┌────────

-- ==== Sys2Proof/Laws/Bytes.lean ====
section
/-! SUPPORT. The laws of the byte orders, the block fields and the chunk frame. -/

namespace Sys2Proof.Machine

@[simp] theorem length_leBytes : ∀ n v, (leBytes n v).length = n
  | 0, _ => rfl
  | n + 1, v => by simp [leBytes, length_leBytes n]

theorem leNat_leBytes : ∀ n v, leNat (leBytes n v) = v % 256 ^ n
  | 0, v => by simp [leBytes, leNat, Nat.mod_one]
  | n + 1, v => by
    simp only [leBytes, leNat, leNat_leBytes n]
    rw [Nat.pow_succ, Nat.mul_comm (256 ^ n) 256, Nat.mod_mul]
    simp

theorem leNat_lt : ∀ bs : List Byte, leNat bs < 256 ^ bs.length
  | [] => by simp [leNat]
  | b :: bs => by
    have := leNat_lt bs
    have hb := b.isLt
    simp only [leNat, List.length_cons, Nat.pow_succ]
    omega

theorem leBytes_leNat : ∀ bs : List Byte, leBytes bs.length (leNat bs) = bs
  | [] => rfl
  | b :: bs => by
    have hb := b.isLt
    have h1 : (b.toNat + 256 * leNat bs) / 256 = leNat bs := by omega
    have h2 : BitVec.ofNat 8 (b.toNat + 256 * leNat bs) = b := by
      apply BitVec.eq_of_toNat_eq
      simp
      omega
    simp only [List.length_cons, leNat, leBytes, h1, h2, leBytes_leNat bs]

theorem le64_leBytes (w : BitVec 64) : le64 (leBytes 8 w.toNat) = w := by
  apply BitVec.eq_of_toNat_eq
  simp only [le64, leNat_leBytes, BitVec.toNat_ofNat]
  have := w.isLt
  omega

theorem le128_leBytes (w : BitVec 128) : le128 (leBytes 16 w.toNat) = w := by
  apply BitVec.eq_of_toNat_eq
  simp only [le128, leNat_leBytes, BitVec.toNat_ofNat]
  have := w.isLt
  omega

theorem leBytes_le64 {bs : List Byte} (h : bs.length = 8) : leBytes 8 (le64 bs).toNat = bs := by
  have h1 := leNat_lt bs
  have h2 := leBytes_leNat bs
  rw [h] at h1 h2
  have h3 : leNat bs < 2 ^ 64 := by simpa using h1
  simp only [le64, BitVec.toNat_ofNat, Nat.mod_eq_of_lt h3]
  exact h2

theorem leBytes_le128 {bs : List Byte} (h : bs.length = 16) : leBytes 16 (le128 bs).toNat = bs := by
  have h1 := leNat_lt bs
  have h2 := leBytes_leNat bs
  rw [h] at h1 h2
  have h3 : leNat bs < 2 ^ 128 := by simpa using h1
  simp only [le128, BitVec.toNat_ofNat, Nat.mod_eq_of_lt h3]
  exact h2

/-! ### Fields of a block -/

/-- A field that lies in the low part of a joined word. -/
theorem extract_append_low {n m : Nat} (x : BitVec n) (y : BitVec m) {l : Nat} (k : Nat) (h : k + l ≤ m) :
    (x ++ y).extractLsb' k l = y.extractLsb' k l := by
  ext i hi
  have h1 : k + i < m := by omega
  simp [BitVec.getLsbD_append, h1]

/-- A field that lies in the high part of a joined word. -/
theorem extract_append_high {n m : Nat} (x : BitVec n) (y : BitVec m) {l : Nat} (k : Nat) :
    (x ++ y).extractLsb' (m + k) l = x.extractLsb' k l := by
  ext i hi
  have h1 : ¬ m + k + i < m := by omega
  have h2 : m + k + i - m = k + i := by omega
  simp [BitVec.getLsbD_append, h1, h2]

theorem extract_all {n : Nat} (x : BitVec n) : x.extractLsb' 0 n = x := by
  ext i hi
  simp

@[simp] theorem b64C0_of (c0 c1 : Half) (idx : Word) : b64C0 (b64Of c0 c1 idx) = c0 :=
  (extract_append_low (idx ++ c1) c0 0 (by omega)).trans (extract_all c0)

@[simp] theorem b64C1_of (c0 c1 : Half) (idx : Word) : b64C1 (b64Of c0 c1 idx) = c1 :=
  ((extract_append_high (idx ++ c1) c0 0).trans (extract_append_low idx c1 0 (by omega))).trans (extract_all c1)

@[simp] theorem b64Idx_of (c0 c1 : Half) (idx : Word) : b64Idx (b64Of c0 c1 idx) = idx :=
  ((extract_append_high (idx ++ c1) c0 16).trans (extract_append_high idx c1 0)).trans (extract_all idx)

@[simp] theorem b128A0_of (a0 a1 : Byte) (ab : BitVec 48) (c0 c1 : Half) (idx : Word) :
    b128A0 (b128Of a0 a1 ab c0 c1 idx) = a0 :=
  (extract_append_low (idx ++ c1 ++ c0 ++ ab ++ a1) a0 0 (by omega)).trans (extract_all a0)

@[simp] theorem b128A1_of (a0 a1 : Byte) (ab : BitVec 48) (c0 c1 : Half) (idx : Word) :
    b128A1 (b128Of a0 a1 ab c0 c1 idx) = a1 :=
  ((extract_append_high (idx ++ c1 ++ c0 ++ ab ++ a1) a0 0).trans
    (extract_append_low (idx ++ c1 ++ c0 ++ ab) a1 0 (by omega))).trans (extract_all a1)

@[simp] theorem b128Abits_of (a0 a1 : Byte) (ab : BitVec 48) (c0 c1 : Half) (idx : Word) :
    b128Abits (b128Of a0 a1 ab c0 c1 idx) = ab :=
  (((extract_append_high (idx ++ c1 ++ c0 ++ ab ++ a1) a0 8).trans
    (extract_append_high (idx ++ c1 ++ c0 ++ ab) a1 0)).trans
    (extract_append_low (idx ++ c1 ++ c0) ab 0 (by omega))).trans (extract_all ab)

@[simp] theorem b128C0_of (a0 a1 : Byte) (ab : BitVec 48) (c0 c1 : Half) (idx : Word) :
    b128C0 (b128Of a0 a1 ab c0 c1 idx) = c0 :=
  ((((extract_append_high (idx ++ c1 ++ c0 ++ ab ++ a1) a0 56).trans
    (extract_append_high (idx ++ c1 ++ c0 ++ ab) a1 48)).trans
    (extract_append_high (idx ++ c1 ++ c0) ab 0)).trans
    (extract_append_low (idx ++ c1) c0 0 (by omega))).trans (extract_all c0)

@[simp] theorem b128C1_of (a0 a1 : Byte) (ab : BitVec 48) (c0 c1 : Half) (idx : Word) :
    b128C1 (b128Of a0 a1 ab c0 c1 idx) = c1 :=
  (((((extract_append_high (idx ++ c1 ++ c0 ++ ab ++ a1) a0 72).trans
    (extract_append_high (idx ++ c1 ++ c0 ++ ab) a1 64)).trans
    (extract_append_high (idx ++ c1 ++ c0) ab 16)).trans
    (extract_append_high (idx ++ c1) c0 0)).trans
    (extract_append_low idx c1 0 (by omega))).trans (extract_all c1)

@[simp] theorem b128Idx_of (a0 a1 : Byte) (ab : BitVec 48) (c0 c1 : Half) (idx : Word) :
    b128Idx (b128Of a0 a1 ab c0 c1 idx) = idx :=
  (((((extract_append_high (idx ++ c1 ++ c0 ++ ab ++ a1) a0 88).trans
    (extract_append_high (idx ++ c1 ++ c0 ++ ab) a1 80)).trans
    (extract_append_high (idx ++ c1 ++ c0) ab 32)).trans
    (extract_append_high (idx ++ c1) c0 16)).trans
    (extract_append_high idx c1 0)).trans (extract_all idx)

/-- The three fields of a B64 word are all of it (30_encoding.md R89: no bit is ignored). -/
theorem b64Of_fields (b : BitVec 64) : b64Of (b64C0 b) (b64C1 b) (b64Idx b) = b := by
  apply BitVec.eq_of_toNat_eq
  have := b.isLt
  simp only [b64Of, b64C0, b64C1, b64Idx, BitVec.toNat_append, BitVec.extractLsb'_toNat]
  rw [← Nat.shiftLeft_add_eq_or_of_lt (by omega), ← Nat.shiftLeft_add_eq_or_of_lt (by omega)]
  simp only [Nat.shiftLeft_eq, Nat.shiftRight_eq_div_pow]
  omega

/-- The six fields of a B128 word are all of it (30_encoding.md R89). -/
theorem b128Of_fields (b : BitVec 128) :
    b128Of (b128A0 b) (b128A1 b) (b128Abits b) (b128C0 b) (b128C1 b) (b128Idx b) = b := by
  apply BitVec.eq_of_toNat_eq
  have := b.isLt
  simp only [b128Of, b128A0, b128A1, b128Abits, b128C0, b128C1, b128Idx, BitVec.toNat_append,
    BitVec.extractLsb'_toNat]
  rw [← Nat.shiftLeft_add_eq_or_of_lt (by omega), ← Nat.shiftLeft_add_eq_or_of_lt (by omega),
    ← Nat.shiftLeft_add_eq_or_of_lt (by omega), ← Nat.shiftLeft_add_eq_or_of_lt (by omega),
    ← Nat.shiftLeft_add_eq_or_of_lt (by omega)]
  simp only [Nat.shiftLeft_eq, Nat.shiftRight_eq_div_pow]
  omega

/-! ### Big-endian fields and the frame -/

@[simp] theorem length_be32 (v : Word) : (be32 v).length = 4 := rfl

/-- `BE32` is undone by reading the byte at the lowest offset with the most weight (00_scope.md R11). -/
@[simp] theorem beNat_be32 (v : Word) : beNat (be32 v) = v.toNat := by
  have := v.isLt
  simp only [beNat, be32, List.reverse_cons, List.reverse_nil, List.nil_append, List.cons_append, leNat,
    BitVec.extractLsb'_toNat, Nat.shiftRight_eq_div_pow]
  omega

@[simp] theorem length_tag (t : Tag) : t.bytes.length = 4 := rfl

@[simp] theorem length_chunkFrame (tag : Tag) (data : List Byte) :
    (chunkFrame tag data).length = 12 + data.length := by
  simp [chunkFrame]
  omega

/-- A frame is read back as its tag and data (30_encoding.md R92). -/
theorem decodeChk_chunkFrame (tag : Tag) (data : List Byte) (h : data.length < 2 ^ 32) :
    decodeChk (chunkFrame tag data) = .ok (.chunk tag data) := by
  have hn : beNat (be32 (BitVec.ofNat 32 data.length)) = data.length := by
    rw [beNat_be32, BitVec.toNat_ofNat, Nat.mod_eq_of_lt h]
  simp only [chunkFrame, be32, Tag.bytes, List.cons_append, List.nil_append, decodeChk] at hn ⊢
  simp [hn]

end Sys2Proof.Machine
end

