-- ==== Sys2Proof/Laws/Stored.lean ====
section
/-! SUPPORT. `STORED`, the instance of the open parameter `COMPRESS` that spec/95_test_vectors.md writes its files with
(45_file_encoder.md R204). The machine does not use it: its compressor is uninterpreted (log 9). -/

namespace Sys2Proof.Machine

/-- The two running sums of `ADLER32` (45_file_encoder.md R204). -/
def adlerSums : Nat × Nat → List Byte → Nat × Nat
  | ab, [] => ab
  | (a, b), x :: xs => adlerSums ((a + x.toNat) % 65521, (b + (a + x.toNat) % 65521) % 65521) xs

/-- `ADLER32` (45_file_encoder.md R204). -/
def adler32 (s : List Byte) : Nat := (adlerSums (1, 0) s).2 * 65536 + (adlerSums (1, 0) s).1

/-- `STORED`, defined for fewer than 65536 bytes (45_file_encoder.md R204). -/
def stored (s : List Byte) : List Byte :=
  [0x78, 0x01, 0x01] ++ leBytes 2 s.length ++ leBytes 2 (65535 - s.length) ++ s ++ be32 (BitVec.ofNat 32 (adler32 s))

/-- What inflating a stored block answers. -/
def unstored (z : List Byte) : List Byte := (z.drop 7).take (leNat ((z.drop 3).take 2))

/-- `COMPRESS_lossless` of `STORED` on its domain (45_file_encoder.md R204). -/
theorem unstored_stored (s : List Byte) (h : s.length < 65536) : unstored (stored s) = s := by
  have hl : leNat [BitVec.ofNat 8 s.length, BitVec.ofNat 8 (s.length / 256)] = s.length := by
    simp only [leNat, BitVec.toNat_ofNat]
    omega
  have h7 : (stored s).drop 7 = s ++ be32 (BitVec.ofNat 32 (adler32 s)) := rfl
  have h3 : ((stored s).drop 3).take 2 = [BitVec.ofNat 8 s.length, BitVec.ofNat 8 (s.length / 256)] := rfl
  rw [unstored, h7, h3, hl, List.take_append_of_le_length (Nat.le_refl _), List.take_length]

end Sys2Proof.Machine
end

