-- ==== Sys2Proof/Tests/Slice0.lean ====
section
/-! SUPPORT. Tests: smoke tests of WellFormed, decoding of written-out words, the vectors of spec/95_test_vectors.md (named
in each comment), and a witness for the hypotheses of each statement. -/

namespace Sys2Proof.Tests

open Sys2Proof Sys2Proof.Machine

set_option Elab.async false

/-! ### Helpers -/

/-- The state an operation answers. -/
def nextOf (o : Host.Outcome State Fault Refusal) : Option State :=
  match o with
  | .next s => some s
  | .fault _ => none
  | .refused _ => none

/-- A field of the state an operation answers from the reset state with changes. -/
def after {α : Type} (i : Instr) (s : State) (f : State → α) : Option α := (nextOf (exec i s)).map f

/-- The reset state with a payload. -/
def withPay (bs : List Byte) : State := { State.reset with pay := Memory.ofBytes bs, plen := bs.length }

/-- The reset state with an image. -/
def withImg (w h : Half) (bs : List Byte) : State :=
  { State.reset with w := w, h := h, img := Memory.ofBytes bs, blen := bs.length }

/-- The same machine configured with `RAMP_WEIGHTS = shifted`. -/
def shifted (s : State) : State := { s with config := { s.config with rampWeights := .shifted } }

/-- The same machine configured with `ERR_ORDER = either`. -/
def eitherError (s : State) : State := { s with config := { s.config with errOrder := .either } }

/-- The same machine configured with `CHUNK_MAX = 2^31 - 1`. -/
def conformant (s : State) : State := { s with config := { s.config with chunkMax := .standard } }

/-- Why a decoder refuses. -/
def errorOf (r : Except DecodeError Instr) : Option DecodeError :=
  match r with
  | .ok _ => none
  | .error e => some e

/-- The instruction a decoder answers. -/
def instrOf (r : Except DecodeError Instr) : Option Instr := r.toOption

/-- V2's block. -/
def blkA : List Byte := [0x00, 0xF8, 0x1F, 0x00, 0xE4, 0xE4, 0xE4, 0xE4]

/-- Solid green. -/
def blkB : List Byte := [0xE0, 0x07, 0xE0, 0x07, 0, 0, 0, 0]

/-- Solid white. -/
def blkC : List Byte := [0xFF, 0xFF, 0, 0, 0, 0, 0, 0]

/-- W1's block. -/
def blkY : List Byte := [0xFF, 0x00, 0x88, 0xC6, 0xFA, 0x77, 0x39, 0x05] ++ blkA

/-! ### WellFormed refuses an ill-formed term for each of its checks -/

theorem test_wf_other_bc1 : (Instr.decimgOther .bc1 1 1 0).WellFormed = false := by decide
theorem test_wf_other_bc3 : (Instr.decimgOther .bc3 1 1 0).WellFormed = false := by decide
theorem test_wf_pal4_equal : (Instr.bc1DecPal4 7 7 0).WellFormed = false := by decide
theorem test_wf_pal3t_greater : (Instr.bc1DecPal3t 8 7 0).WellFormed = false := by decide
theorem test_wf_aramp8_equal : (Instr.bc3DecAramp8 9 9 0 0 0 0).WellFormed = false := by decide
theorem test_wf_aramp6_greater : (Instr.bc3DecAramp6 10 9 0 0 0 0).WellFormed = false := by decide
theorem test_wf_chunk_long (data : List Byte) (h : data.length = 2 ^ 32) :
    (Instr.chunk Tag.idat data).WellFormed = false :=
  decide_eq_false (by rw [h]; decide)
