/-! ### `startRecovery` -/

@[simp] theorem State.startRecovery_acc (b : Bus) (all : Bool) : (s.startRecovery b all).acc = s.acc := rfl
@[simp] theorem State.startRecovery_txbuf (b : Bus) (all : Bool) : (s.startRecovery b all).txbuf = s.txbuf := rfl
@[simp] theorem State.startRecovery_txlen (b : Bus) (all : Bool) : (s.startRecovery b all).txlen = s.txlen := rfl
@[simp] theorem State.startRecovery_rplen (b : Bus) (all : Bool) : (s.startRecovery b all).rplen = s.rplen := rfl
@[simp] theorem State.startRecovery_rxbuf (b : Bus) (all : Bool) : (s.startRecovery b all).rxbuf = s.rxbuf := rfl
@[simp] theorem State.startRecovery_rxlen (b : Bus) (all : Bool) : (s.startRecovery b all).rxlen = s.rxlen := rfl
@[simp] theorem State.startRecovery_dist (b : Bus) (all : Bool) : (s.startRecovery b all).dist = s.dist := rfl
@[simp] theorem State.startRecovery_flux (b : Bus) (all : Bool) : (s.startRecovery b all).flux = s.flux := rfl
@[simp] theorem State.startRecovery_temp (b : Bus) (all : Bool) : (s.startRecovery b all).temp = s.temp := rfl
@[simp] theorem State.startRecovery_mvalid (b : Bus) (all : Bool) : (s.startRecovery b all).mvalid = s.mvalid := rfl
@[simp] theorem State.startRecovery_ver (b : Bus) (all : Bool) : (s.startRecovery b all).ver = s.ver := rfl
@[simp] theorem State.startRecovery_vvalid (b : Bus) (all : Bool) : (s.startRecovery b all).vvalid = s.vvalid := rfl
@[simp] theorem State.startRecovery_status (b : Bus) (all : Bool) : (s.startRecovery b all).status = .ready := rfl
@[simp] theorem State.startRecovery_ok (b : Bus) (all : Bool) : (s.startRecovery b all).ok = true := rfl
@[simp] theorem State.startRecovery_rej (b : Bus) (all : Bool) : (s.startRecovery b all).rej = false := rfl
@[simp] theorem State.startRecovery_busy (b : Bus) (all : Bool) : (s.startRecovery b all).busy = true := rfl
@[simp] theorem State.startRecovery_rstep (b : Bus) (all : Bool) : (s.startRecovery b all).rstep = 1 := rfl
@[simp] theorem State.startRecovery_rbus (b : Bus) (all : Bool) : (s.startRecovery b all).rbus = b := rfl
@[simp] theorem State.startRecovery_rall (b : Bus) (all : Bool) : (s.startRecovery b all).rall = all := rfl
@[simp] theorem State.startRecovery_pins0 (b : Bus) (all : Bool) : (s.startRecovery b all).pins0 = s.pins0 := rfl
@[simp] theorem State.startRecovery_pins1 (b : Bus) (all : Bool) : (s.startRecovery b all).pins1 = s.pins1 := rfl
@[simp] theorem State.startRecovery_done (b : Bus) (all : Bool) : (s.startRecovery b all).done = s.done := rfl
@[simp] theorem State.startRecovery_trace (b : Bus) (all : Bool) : (s.startRecovery b all).trace = s.trace := rfl
@[simp] theorem State.startRecovery_inbox (b : Bus) (all : Bool) : (s.startRecovery b all).inbox = s.inbox := rfl
@[simp] theorem State.startRecovery_epoch (b : Bus) (all : Bool) : (s.startRecovery b all).epoch = s.epoch := rfl
@[simp] theorem State.startRecovery_draws (b : Bus) (all : Bool) : (s.startRecovery b all).draws = s.draws := rfl
@[simp] theorem State.startRecovery_cfg (b : Bus) (all : Bool) : (s.startRecovery b all).cfg = s.cfg := rfl

/-! ### `hwReset` -/

@[simp] theorem State.hwReset_acc : (s.hwReset).acc = 0 := rfl
@[simp] theorem State.hwReset_txbuf : (s.hwReset).txbuf = [] := rfl
@[simp] theorem State.hwReset_txlen : (s.hwReset).txlen = 0 := rfl
@[simp] theorem State.hwReset_rplen : (s.hwReset).rplen = 0 := rfl
@[simp] theorem State.hwReset_rxbuf : (s.hwReset).rxbuf = [] := rfl
@[simp] theorem State.hwReset_rxlen : (s.hwReset).rxlen = 0 := rfl
@[simp] theorem State.hwReset_dist : (s.hwReset).dist = none := rfl
@[simp] theorem State.hwReset_flux : (s.hwReset).flux = none := rfl
@[simp] theorem State.hwReset_temp : (s.hwReset).temp = none := rfl
@[simp] theorem State.hwReset_mvalid : (s.hwReset).mvalid = false := rfl
@[simp] theorem State.hwReset_ver : (s.hwReset).ver = none := rfl
@[simp] theorem State.hwReset_vvalid : (s.hwReset).vvalid = false := rfl
@[simp] theorem State.hwReset_status : (s.hwReset).status = .ready := rfl
@[simp] theorem State.hwReset_ok : (s.hwReset).ok = false := rfl
@[simp] theorem State.hwReset_rej : (s.hwReset).rej = false := rfl
@[simp] theorem State.hwReset_busy : (s.hwReset).busy = false := rfl
@[simp] theorem State.hwReset_rstep : (s.hwReset).rstep = 0 := rfl
@[simp] theorem State.hwReset_rbus : (s.hwReset).rbus = .bus0 := rfl
@[simp] theorem State.hwReset_rall : (s.hwReset).rall = false := rfl
@[simp] theorem State.hwReset_pins0 : (s.hwReset).pins0 = PinLatches.idle := rfl
@[simp] theorem State.hwReset_pins1 : (s.hwReset).pins1 = PinLatches.idle := rfl
@[simp] theorem State.hwReset_done : (s.hwReset).done = false := rfl
@[simp] theorem State.hwReset_trace : (s.hwReset).trace = s.trace := rfl
@[simp] theorem State.hwReset_inbox : (s.hwReset).inbox = s.inbox := rfl
@[simp] theorem State.hwReset_epoch : (s.hwReset).epoch = s.epoch + 1 := rfl
@[simp] theorem State.hwReset_draws : (s.hwReset).draws = s.draws := rfl
@[simp] theorem State.hwReset_cfg : (s.hwReset).cfg = s.cfg := rfl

└────────

> Work item
Return the span of lines in the data above that opens at the line with "(s.hwReset).status = .ready := rfl" and closes at the line with "(s.hwReset).pins0 = PinLatches.idle := rfl", exactly, ends included, nothing else.

> Finished task
@[simp] theorem State.hwReset_status : (s.hwReset).status = .ready := rfl
@[simp] theorem State.hwReset_ok : (s.hwReset).ok = false := rfl
@[simp] theorem State.hwReset_rej : (s.hwReset).rej = false := rfl
@[simp] theorem State.hwReset_busy : (s.hwReset).busy = false := rfl
@[simp] theorem State.hwReset_rstep : (s.hwReset).rstep = 0 := rfl
@[simp] theorem State.hwReset_rbus : (s.hwReset).rbus = .bus0 := rfl
@[simp] theorem State.hwReset_rall : (s.hwReset).rall = false := rfl
@[simp] theorem State.hwReset_pins0 : (s.hwReset).pins0 = PinLatches.idle := rfl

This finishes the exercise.